**Source data**
/-- R335, R336, R337: `quota` writes an item whose value lies within its limits: a range and the class bits of an allotment that is
neither RUNNING nor FALLOW at once, budgets and the class at the next period; a FREE allotment is created by it, READY with every
other item zero. Any other value or item fails and changes nothing. RELEASE of a READY or STOPPED allotment whose launches have
completed frees it, with its meters kept as the final report. -/
def Sys2Proof.Claims.Quotas : Prop :=
  ∀ (s : State) (c : Ctx) (h : Hdr) (pd sa sb : Nat) (i : Instr), i ∈ [Instr.quota h pd sa sb, .quotaRelease h pd sa sb] →
    Issues s c h [⟨fD, .p pd⟩, ⟨fA, .s sa⟩, ⟨fB, .s sb⟩] → s.lanesFor c h ≠ 0#32 →
    let p := s.issuing c h
    let x := (p.opVal c true ⟨.s sa, none⟩ 0).toNat
    let v := (p.opVal c true ⟨.s sb, none⟩ 0).toNat
    let al := x % 16
    let n := x / 2 ^ 8 % 16
    let a := s.allot al
    let base := v % 2 ^ 16
    let count := v / 2 ^ 16 % 2 ^ 16
    let written := fun k => if (s.allot k).quotaNext.get 0 n = 0 then (s.allot k).quota.get 0 n else (s.allot k).quotaNext.get 0 n - 1
    let alone := ∀ k, k < 16 → k ≠ al → BitVec.ofNat 64 (written k) &&& BitVec.ofNat 64 v = 0#64
    let sum := ((List.range 16).map fun k => if k = al ∨ (s.allot k).st = .free then 0 else written k).sum
    let range := fun top => v < 2 ^ 32 ∧ base + count ≤ top
    let fits := (n = 0 → range 16) ∧ (n = 1 → range 128) ∧ (n = 2 → range 2048 ∧ base % 8 = 0 ∧ count % 8 = 0) ∧ (n = 3 → range 384) ∧
      (n = 4 → range 64) ∧ (n = 5 → v < 2 ^ 24 ∧ alone) ∧ (n = 6 → 1024 ≤ v ∧ v ≤ 65536) ∧ (n = 7 → v ≤ 2 ^ 40) ∧ (n = 8 → alone) ∧
      (n = 9 ∨ n = 10 → 64 ≤ v ∧ v ≤ 4096 ∧ sum + v ≤ 4096) ∧ (n = 11 → v ≤ 3) ∧ n < 12
    let ok := x = al + 256 * n ∧ fits ∧ (n ≤ 5 ∨ n = 8 → a.st ≠ .running ∧ a.st ≠ .fallow)
    let release := x = al + 256 * 15 ∧ v = 0 ∧ (a.st = .ready ∨ a.st = .stopped)
    (¬ ok → ¬ release → Told i h pd s c false fun _ => p) ∧
    (ok → Told i h pd s c true fun t => { p with allots := t.allots }) ∧
    (ok → ∀ t, exec i s = .next t →
      (∀ k, k ≠ al → (t.allot k).quiet = (s.allot k).quiet) ∧
      (al < s.allots.length →
        let b := t.allot al
        let fresh := a.st = .free
        let later := n = 6 ∨ n = 7 ∨ n = 11
        b.st = (if fresh then .ready else a.st) ∧ (fresh → b.serial = (a.serial + 1) % 2 ^ 48 ∧ b.meters = [] ∧ b.launches = []) ∧
        (∀ k, b.quota.get 0 k = if k = n ∧ ¬ later then v else if fresh then 0 else a.quota.get 0 k) ∧
        ∀ k, b.quotaNext.get 0 k = if k = n ∧ later then v + 1 else if fresh then 0 else a.quotaNext.get 0 k)) ∧
    (release → (∀ l ∈ a.launches, l.complete = true) →
      Told i h pd s c true (fun t => { p with
        allots := t.allots
        dbinds := s.dbinds.filter fun b => b.al != al
        hreqs := s.hreqs.filter fun r => r.al != al
        tlb := s.tlb.filter fun y => y.al != al }) ∧
      ∀ t, exec i s = .next t → (∀ k, k ≠ al → (t.allot k).quiet = (s.allot k).quiet) ∧
        (al < s.allots.length → (t.allot al).st = .free ∧ (t.allot al).quota = [] ∧ (t.allot al).launches = [] ∧
          (t.allot al).final = some ((List.range 32).map fun k => (p.allot al).meters.get 0#64 k)))

/-- R338, R344, R346, R347, R350, R355: the four `fallow` words. Each fails and only clears pD for allotment 0, or in a state it does not
act on; `halt` waits for the allotment's matrix passes, saves its dirty tiles (R249) and makes it FALLOW; `resume` makes a FALLOW or
STOPPED one RUNNING unless a RUNNING one overlaps its ranges; `stop` waits for the records that the module owes it, and makes it STOPPED with a new dirty-page report, written in the operator's window
at physical addresses (assumption 39); `start` makes
a READY one RUNNING, its headland block placed on logical core 0. -/
def Obligations.FallowWords : Prop :=
  ∀ (s : State) (c : Ctx) (h : Hdr) (pd sa : Nat), Issues s c h [⟨fD, .p pd⟩, ⟨fA, .s sa⟩] → s.lanesFor c h ≠ 0#32 →
    let p := s.issuing c h
    let al := (p.opVal c true ⟨.s sa, none⟩ 0).toNat % 16
    let a := s.allot al
    let mine := fun (g : Gang) => g.isOver = false ∧ ∃ b, s.block? g.blk = some b ∧ b.al = al
    let empty := (∀ g ∈ s.gangs, ∀ b, s.block? g.blk = some b → b.al ≠ al) ∧ (∀ b ∈ s.blocks, b.al ≠ al) ∧
      (∀ k ∈ s.cores, ∀ x ∈ k.held, x.al ≠ al) ∧ (∀ r ∈ s.reqs, r.al ≠ al) ∧ ∀ b ∈ s.dbinds, b.al = al → b.run = none ∧ b.cmds = []
    let meet := fun (x y : Allot) => ∃ i, i < 5 ∧ 0 < x.count i ∧ 0 < y.count i ∧ x.base i < y.base i + y.count i ∧
      y.base i < x.base i + x.count i
    let blocked := ∃ k, k < 16 ∧ k ≠ al ∧ (s.allot k).st = .running ∧ meet a (s.allot k)
    let busy := ∃ x ∈ s.passes, ∃ g ∈ s.gangs, mine g ∧ g.uid = x.gang
    let moved := fun (i : Instr) (st : AState) => ∀ t, exec i s = .next t →
      (al < s.allots.length → (t.allot al).st = st) ∧ ∀ k, k ≠ al → (t.allot k).quiet = (s.allot k).quiet
    (al = 0 ∨ a.st ≠ .running → Told (.fallowHalt h pd sa) h pd s c false fun _ => p) ∧
    (al ≠ 0 → a.st = .running → busy → ∃ t g', exec (.fallowHalt h pd sa) s = .next t ∧ Moved s t c g' c.gang.slice ∧
      g'.data = c.gang.data) ∧
    (al ≠ 0 → a.st = .running → ¬ busy → (∀ g ∈ s.gangs, mine g → g.uid ≠ c.uid) → moved (.fallowHalt h pd sa) .fallow ∧
      ∃ t g', exec (.fallowHalt h pd sa) s = .next t ∧ t.gang? c.uid = some g' ∧
        t.rest = { p.rest with allots := t.rest.allots, mem := t.mem, vers := t.vers, owners := t.owners, writes := t.writes } ∧
        SlicesAre c g' (s.passed c) ∧ WroteP c.gang g' pd (s.lanesFor c h) (fun _ => true) ∧
        ∀ g ∈ s.gangs, s.gang? g.uid = some g → mine g → t.gang? g.uid = some { g with tdirty := g.tdirty &&& ~~~g.tvalid }) ∧
    (al = 0 ∨ (a.st ≠ .fallow ∧ a.st ≠ .stopped) ∨ blocked → Told (.fallowResume h pd sa) h pd s c false fun _ => p) ∧
    (al ≠ 0 → a.st = .fallow ∨ a.st = .stopped → ¬ blocked →
      (∃ t, exec (.fallowResume h pd sa) s = .next t ∧ (al < s.allots.length → (t.allot al).st = .running) ∧
        ∀ g ∈ t.gangs, (∃ y ∈ s.gangs, mine y ∧ y.uid = g.uid ∧ y.blk = g.blk) → g.spilled = false ∧ g.away = []) ∧
      (empty → moved (.fallowResume h pd sa) .running ∧
        Told (.fallowResume h pd sa) h pd s c true fun t => { p with allots := t.allots })) ∧
    (al = 0 ∨ (a.st ≠ .running ∧ a.st ≠ .fallow) → Told (.fallowStop h pd sa) h pd s c false fun _ => p) ∧
    (al ≠ 0 → a.st = .running ∨ a.st = .fallow → s.recordsDue al = true → ∃ t g', exec (.fallowStop h pd sa) s = .next t ∧
      Moved s t c g' c.gang.slice ∧ g'.data = c.gang.data) ∧
    (al ≠ 0 → a.st = .running ∨ a.st = .fallow → empty → s.recordsDue al = false → (∀ k ∈ s.cores, ∀ e ∈ k.entries, e.al = al → e.mask = 0) →
      a.dirty = [] → moved (.fallowStop h pd sa) .stopped ∧
      let win := s.regs.opwin.toNat
      let place := win / 2 ^ 12 % 2 ^ 44 * 4096 + 65536 * al
      let fits := 65536 * (al + 1) ≤ (win % 2 ^ 12 + 1) * 4096
      ∃ t g', exec (.fallowStop h pd sa) s = .next t ∧ OnlyGang p t c g' ∧ SlicesAre c g' (s.passed c) ∧
        WroteP c.gang g' pd (s.lanesFor c h) (fun _ => true) ∧ (al < s.allots.length → (t.allot al).repSeq = a.repSeq + 1) ∧
        (¬ fits → t.mem = s.mem) ∧
        (fits → t.mem.readN place 16 = toBytes 8 ((a.repSeq + 1) % 2 ^ 32 + al * 2 ^ 32) ++ toBytes 8 0 ∧
          ∀ k, k < place ∨ place + 16 ≤ k → t.mem.read k = s.mem.read k)) ∧
    (al = 0 ∨ a.st ≠ .ready ∨ a.count 0 = 0 ∨ a.count 1 = 0 ∨ a.count 2 = 0 ∨ a.item 5 = 0 ∨ a.item 9 = 0 ∨ a.item 10 = 0 ∨ blocked ∨
      a.save.toNat % 2 ^ 20 * 2 ^ 20 <
        s.enabled.length * (4096 * a.count 1 + 1024 * a.count 3 + 4096 * a.count 4 + 2048 * a.count 0) →
      Told (.fallowStart h pd sa) h pd s c false fun _ => p) ∧
    ∀ (core : Nat) (l : Launch) (q : State), al ≠ 0 → p.startOk al = true → s.place al 2 0 = some core → core ∈ s.enabled →
      p.readLaunch (homeReader al) 256 al (a.item 11) a.hlrec.toNat true = .ok (l, q) →
      (l.threads + 31) / 32 ≤ (q.slotsFor al core l.k []).length →
      ∃ t, exec (.fallowStart h pd sa) s = .next t ∧ (al < s.allots.length → (t.allot al).st = .running) ∧
        ∃ b ∈ t.blocks, b.al = al ∧ b.headland = true ∧ b.core = core ∧ b.ngang = (l.threads + 31) / 32 ∧ b.k = l.k

namespace Sys2Proof.Machine.Ref

/-- What a half computes from D and S, its operands (R65). -/
def HalfIs (o : ROp) (hm : Nat) (d b w : W32) : Prop :=
  let imm := (BitVec.ofNat 7 hm).signExtend 32
  match o with
  | .nop => w = d
  | .mov => w = b
  | .add => w = d + b
  | .sub => w = d - b
  | .mul => w = d * b
  | .minI => w = if d.sle b then d else b
  | .maxI => w = if d.sle b then b else d
  | .minN => w = if d.ule b then d else b
  | .maxN => w = if d.ule b then b else d
  | .and => w = d &&& b
  | .or => w = d ||| b
  | .xor => w = d ^^^ b
  | .shl => w = d <<< (b.toNat % 32)
  | .shr => w = d >>> (b.toNat % 32)
  | .sar => w = d.sshiftRight (b.toNat % 32)
  | .fadd => IsF32 .rne (Ext.add .rne (ext32 d) (ext32 b)) w
  | .fsub => IsF32 .rne (Ext.add .rne (ext32 d) (ext32 b).neg) w
  | .fmul => IsF32 .rne ((ext32 d).mul (ext32 b)) w
  | .fmin => w = fmin d b
  | .fmax => w = fmax d b
  | .movi => w = imm
  | .addI => w = d + imm
  | .subI => w = d - imm
  | .andI => w = d &&& imm
  | .orI => w = d ||| imm
  | .xorI => w = d ^^^ imm
  | .shlI => w = d <<< hm
  | .shrI => w = d >>> hm
  | .sarI => w = d.sshiftRight hm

**Task to carry out**
Only an exact reproduction of the lines from the one with "d.sshiftRight (b.toNat % 32)" to the end of the listing is expected.

**Output below**
  | .sar => w = d.sshiftRight (b.toNat % 32)
  | .fadd => IsF32 .rne (Ext.add .rne (ext32 d) (ext32 b)) w
  | .fsub => IsF32 .rne (Ext.add .rne (ext32 d) (ext32 b).neg) w
  | .fmul => IsF32 .rne ((ext32 d).mul (ext32 b)) w
  | .fmin => w = fmin d b
  | .fmax => w = fmax d b
  | .movi => w = imm
  | .addI => w = d + imm
  | .subI => w = d - imm
  | .andI => w = d &&& imm
  | .orI => w = d ||| imm
  | .xorI => w = d ^^^ imm
  | .shlI => w = d <<< hm
  | .shrI => w = d >>> hm
  | .sarI => w = d.sshiftRight hm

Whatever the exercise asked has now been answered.